INSTRUCTIONS FOR THE TASK:
Set down again exactly the lines of the listing below that fall between the line holding "theorem Sys2Proof.Laws.RoundTrip.vpick (w" and the line holding "of vfclass. -/", inclusive.

DATA TO PROCESS:
※
/-- The round trip of vredtAdd. -/
theorem Sys2Proof.Laws.RoundTrip.vredtAdd (w : VWord) : Statement (.vredtAdd w) :=
  of64 0x31#7 rfl fun h => by
    rw [show row64 _ w = wideMajor31 w from rfl, wideMajor31, eq_of_beq (show (w.key == 0) = true from h)]
    rfl

/-- The round trip of vredtMin. -/
theorem Sys2Proof.Laws.RoundTrip.vredtMin (w : VWord) : Statement (.vredtMin w) :=
  of64 0x31#7 rfl fun h => by
    rw [show row64 _ w = wideMajor31 w from rfl, wideMajor31, eq_of_beq (show (w.key == 1) = true from h)]
    rfl

/-- The round trip of vredtMax. -/
theorem Sys2Proof.Laws.RoundTrip.vredtMax (w : VWord) : Statement (.vredtMax w) :=
  of64 0x31#7 rfl fun h => by
    rw [show row64 _ w = wideMajor31 w from rfl, wideMajor31, eq_of_beq (show (w.key == 2) = true from h)]
    rfl

/-- The round trip of vredtAnd. -/
theorem Sys2Proof.Laws.RoundTrip.vredtAnd (w : VWord) : Statement (.vredtAnd w) :=
  of64 0x31#7 rfl fun h => by
    rw [show row64 _ w = wideMajor31 w from rfl, wideMajor31, eq_of_beq (show (w.key == 3) = true from h)]
    rfl

/-- The round trip of vredtOr. -/
theorem Sys2Proof.Laws.RoundTrip.vredtOr (w : VWord) : Statement (.vredtOr w) :=
  of64 0x31#7 rfl fun h => by
    rw [show row64 _ w = wideMajor31 w from rfl, wideMajor31, eq_of_beq (show (w.key == 4) = true from h)]
    rfl

/-- The round trip of vredtXor. -/
theorem Sys2Proof.Laws.RoundTrip.vredtXor (w : VWord) : Statement (.vredtXor w) :=
  of64 0x31#7 rfl fun h => by
    rw [show row64 _ w = wideMajor31 w from rfl, wideMajor31, eq_of_beq (show (w.key == 5) = true from h)]
    rfl

/-- The round trip of vscanInAdd. -/
theorem Sys2Proof.Laws.RoundTrip.vscanInAdd (w : VWord) : Statement (.vscanInAdd w) :=
  of64 0x32#7 rfl fun h => by
    rw [show row64 _ w = wideMajor32 w from rfl, wideMajor32, eq_of_beq (show (w.key == 0) = true from h)]
    rfl

/-- The round trip of vscanInMin. -/
theorem Sys2Proof.Laws.RoundTrip.vscanInMin (w : VWord) : Statement (.vscanInMin w) :=
  of64 0x32#7 rfl fun h => by
    rw [show row64 _ w = wideMajor32 w from rfl, wideMajor32, eq_of_beq (show (w.key == 1) = true from h)]
    rfl

/-- The round trip of vscanInMax. -/
theorem Sys2Proof.Laws.RoundTrip.vscanInMax (w : VWord) : Statement (.vscanInMax w) :=
  of64 0x32#7 rfl fun h => by
    rw [show row64 _ w = wideMajor32 w from rfl, wideMajor32, eq_of_beq (show (w.key == 2) = true from h)]
    rfl

/-- The round trip of vscanExAdd. -/
theorem Sys2Proof.Laws.RoundTrip.vscanExAdd (w : VWord) : Statement (.vscanExAdd w) :=
  of64 0x32#7 rfl fun h => by
    rw [show row64 _ w = wideMajor32 w from rfl, wideMajor32, eq_of_beq (show (w.key == 8) = true from h)]
    rfl

/-- The round trip of vscanExMin. -/
theorem Sys2Proof.Laws.RoundTrip.vscanExMin (w : VWord) : Statement (.vscanExMin w) :=
  of64 0x32#7 rfl fun h => by
    rw [show row64 _ w = wideMajor32 w from rfl, wideMajor32, eq_of_beq (show (w.key == 9) = true from h)]
    rfl

/-- The round trip of vscanExMax. -/
theorem Sys2Proof.Laws.RoundTrip.vscanExMax (w : VWord) : Statement (.vscanExMax w) :=
  of64 0x32#7 rfl fun h => by
    rw [show row64 _ w = wideMajor32 w from rfl, wideMajor32, eq_of_beq (show (w.key == 10) = true from h)]
    rfl

/-- The round trip of vslipUp. -/
theorem Sys2Proof.Laws.RoundTrip.vslipUp (w : VWord) : Statement (.vslipUp w) :=
  of64 0x33#7 rfl fun h => by
    rw [show row64 _ w = wideMajor33 w from rfl, wideMajor33, eq_of_beq (show (w.key == 0) = true from h)]
    rfl

/-- The round trip of vslipDn. -/
theorem Sys2Proof.Laws.RoundTrip.vslipDn (w : VWord) : Statement (.vslipDn w) :=
  of64 0x33#7 rfl fun h => by
    rw [show row64 _ w = wideMajor33 w from rfl, wideMajor33, eq_of_beq (show (w.key == 1) = true from h)]
    rfl

/-- The round trip of vslipUpin. -/
theorem Sys2Proof.Laws.RoundTrip.vslipUpin (w : VWord) : Statement (.vslipUpin w) :=
  of64 0x33#7 rfl fun h => by
    rw [show row64 _ w = wideMajor33 w from rfl, wideMajor33, eq_of_beq (show (w.key == 2) = true from h)]
    rfl

/-- The round trip of vslipDnin. -/
theorem Sys2Proof.Laws.RoundTrip.vslipDnin (w : VWord) : Statement (.vslipDnin w) :=
  of64 0x33#7 rfl fun h => by
    rw [show row64 _ w = wideMajor33 w from rfl, wideMajor33, eq_of_beq (show (w.key == 3) = true from h)]
    rfl

/-- The round trip of vpick. -/
theorem Sys2Proof.Laws.RoundTrip.vpick (w : VWord) : Statement (.vpick w) :=
  of64 0x34#7 rfl fun h => by
    rw [show row64 _ w = wideMajor34 w from rfl, wideMajor34, eq_of_beq (show (w.key == 0) = true from h)]
    rfl

/-- The round trip of vcompress. -/
theorem Sys2Proof.Laws.RoundTrip.vcompress (w : VWord) : Statement (.vcompress w) :=
  of64 0x35#7 rfl fun h => by
    rw [show row64 _ w = wideMajor35 w from rfl, wideMajor35, eq_of_beq (show (w.key == 0) = true from h)]
    rfl

/-- The round trip of vexpand. -/
theorem Sys2Proof.Laws.RoundTrip.vexpand (w : VWord) : Statement (.vexpand w) :=
  of64 0x35#7 rfl fun h => by
    rw [show row64 _ w = wideMajor35 w from rfl, wideMajor35, eq_of_beq (show (w.key == 1) = true from h)]
    rfl

/-- The round trip of vcvt. -/
theorem Sys2Proof.Laws.RoundTrip.vcvt (w : VWord) : Statement (.vcvt w) :=
  of64 0x38#7 rfl (fun _ => rfl)

/-- The round trip of vcvtEf. -/
theorem Sys2Proof.Laws.RoundTrip.vcvtEf (w : VWord) : Statement (.vcvtEf w) :=
  of64 0x39#7 rfl (fun _ => rfl)

/-- The round trip of vpack. -/
theorem Sys2Proof.Laws.RoundTrip.vpack (w : VWord) : Statement (.vpack w) :=
  of64 0x3A#7 rfl fun h => by
    rw [show row64 _ w = wideMajor3A w from rfl]
    simp_all [Instr.named, wideMajor3A]

/-- The round trip of vunpack. -/
theorem Sys2Proof.Laws.RoundTrip.vunpack (w : VWord) : Statement (.vunpack w) :=
  of64 0x3A#7 rfl fun h => by
    rw [show row64 _ w = wideMajor3A w from rfl]
    simp_all [Instr.named, wideMajor3A]

/-- The round trip of vscaleMul. -/
theorem Sys2Proof.Laws.RoundTrip.vscaleMul (w : VWord) : Statement (.vscaleMul w) :=
  of64 0x3B#7 rfl fun h => by
    rw [show row64 _ w = wideMajor3B w from rfl]
    simp_all [Instr.named, wideMajor3B]

/-- The round trip of vscaleDiv. -/
theorem Sys2Proof.Laws.RoundTrip.vscaleDiv (w : VWord) : Statement (.vscaleDiv w) :=
  of64 0x3B#7 rfl fun h => by
    rw [show row64 _ w = wideMajor3B w from rfl]
    simp_all [Instr.named, wideMajor3B]

/-- The round trip of vfclass. -/
theorem Sys2Proof.Laws.RoundTrip.vfclass (w : VWord) : Statement (.vfclass w) :=
  of64 0x3C#7 rfl (fun _ => rfl)

/-- The round trip of vdiv. -/
theorem Sys2Proof.Laws.RoundTrip.vdiv (w : VWord) : Statement (.vdiv w) :=
  of64 0x3D#7 rfl fun h => by
    rw [show row64 _ w = wideMajor3D w from rfl, wideMajor3D, eq_of_beq (show (w.key == 0) = true from h)]
    rfl

/-- The round trip of vrdiv. -/
theorem Sys2Proof.Laws.RoundTrip.vrdiv (w : VWord) : Statement (.vrdiv w) :=
  of64 0x3D#7 rfl fun h => by
    rw [show row64 _ w = wideMajor3D w from rfl, wideMajor3D, eq_of_beq (show (w.key == 1) = true from h)]
    rfl

/-- The round trip of vsqrt. -/
theorem Sys2Proof.Laws.RoundTrip.vsqrt (w : VWord) : Statement (.vsqrt w) :=
  of64 0x3D#7 rfl fun h => by
    rw [show row64 _ w = wideMajor3D w from rfl, wideMajor3D, eq_of_beq (show (w.key == 2) = true from h)]
    rfl

/-- The round trip of vrsq. -/
theorem Sys2Proof.Laws.RoundTrip.vrsq (w : VWord) : Statement (.vrsq w) :=
  of64 0x3D#7 rfl fun h => by
    rw [show row64 _ w = wideMajor3D w from rfl, wideMajor3D, eq_of_beq (show (w.key == 3) = true from h)]
    rfl

/-- The round trip of vld. -/
theorem Sys2Proof.Laws.RoundTrip.vld (w : VWord) : Statement (.vld w) :=
  of64 0x40#7 rfl fun h => by
    rw [show row64 _ w = wideMajor40 w from rfl]
    simp_all [Instr.named, wideMajor40]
※
ANSWER BOX:
theorem Sys2Proof.Laws.RoundTrip.vpick (w : VWord) : Statement (.vpick w) :=
  of64 0x34#7 rfl fun h => by
    rw [show row64 _ w = wideMajor34 w from rfl, wideMajor34, eq_of_beq (show (w.key == 0) = true from h)]
    rfl

/-- The round trip of vcompress. -/
theorem Sys2Proof.Laws.RoundTrip.vcompress (w : VWord) : Statement (.vcompress w) :=
  of64 0x35#7 rfl fun h => by
    rw [show row64 _ w = wideMajor35 w from rfl, wideMajor35, eq_of_beq (show (w.key == 0) = true from h)]
    rfl

/-- The round trip of vexpand. -/
theorem Sys2Proof.Laws.RoundTrip.vexpand (w : VWord) : Statement (.vexpand w) :=
  of64 0x35#7 rfl fun h => by
    rw [show row64 _ w = wideMajor35 w from rfl, wideMajor35, eq_of_beq (show (w.key == 1) = true from h)]
    rfl

/-- The round trip of vcvt. -/
theorem Sys2Proof.Laws.RoundTrip.vcvt (w : VWord) : Statement (.vcvt w) :=
  of64 0x38#7 rfl (fun _ => rfl)

/-- The round trip of vcvtEf. -/
theorem Sys2Proof.Laws.RoundTrip.vcvtEf (w : VWord) : Statement (.vcvtEf w) :=
  of64 0x39#7 rfl (fun _ => rfl)

/-- The round trip of vpack. -/
theorem Sys2Proof.Laws.RoundTrip.vpack (w : VWord) : Statement (.vpack w) :=
  of64 0x3A#7 rfl fun h => by
    rw [show row64 _ w = wideMajor3A w from rfl]
    simp_all [Instr.named, wideMajor3A]

/-- The round trip of vunpack. -/
theorem Sys2Proof.Laws.RoundTrip.vunpack (w : VWord) : Statement (.vunpack w) :=
  of64 0x3A#7 rfl fun h => by
    rw [show row64 _ w = wideMajor3A w from rfl]
    simp_all [Instr.named, wideMajor3A]

/-- The round trip of vscaleMul. -/
theorem Sys2Proof.Laws.RoundTrip.vscaleMul (w : VWord) : Statement (.vscaleMul w) :=
  of64 0x3B#7 rfl fun h => by
    rw [show row64 _ w = wideMajor3B w from rfl]
    simp_all [Instr.named, wideMajor3B]

/-- The round trip of vscaleDiv. -/
theorem Sys2Proof.Laws.RoundTrip.vscaleDiv (w : VWord) : Statement (.vscaleDiv w) :=
  of64 0x3B#7 rfl fun h => by
    rw [show row64 _ w = wideMajor3B w from rfl]
    simp_all [Instr.named, wideMajor3B]

/-- The round trip of vfclass. -/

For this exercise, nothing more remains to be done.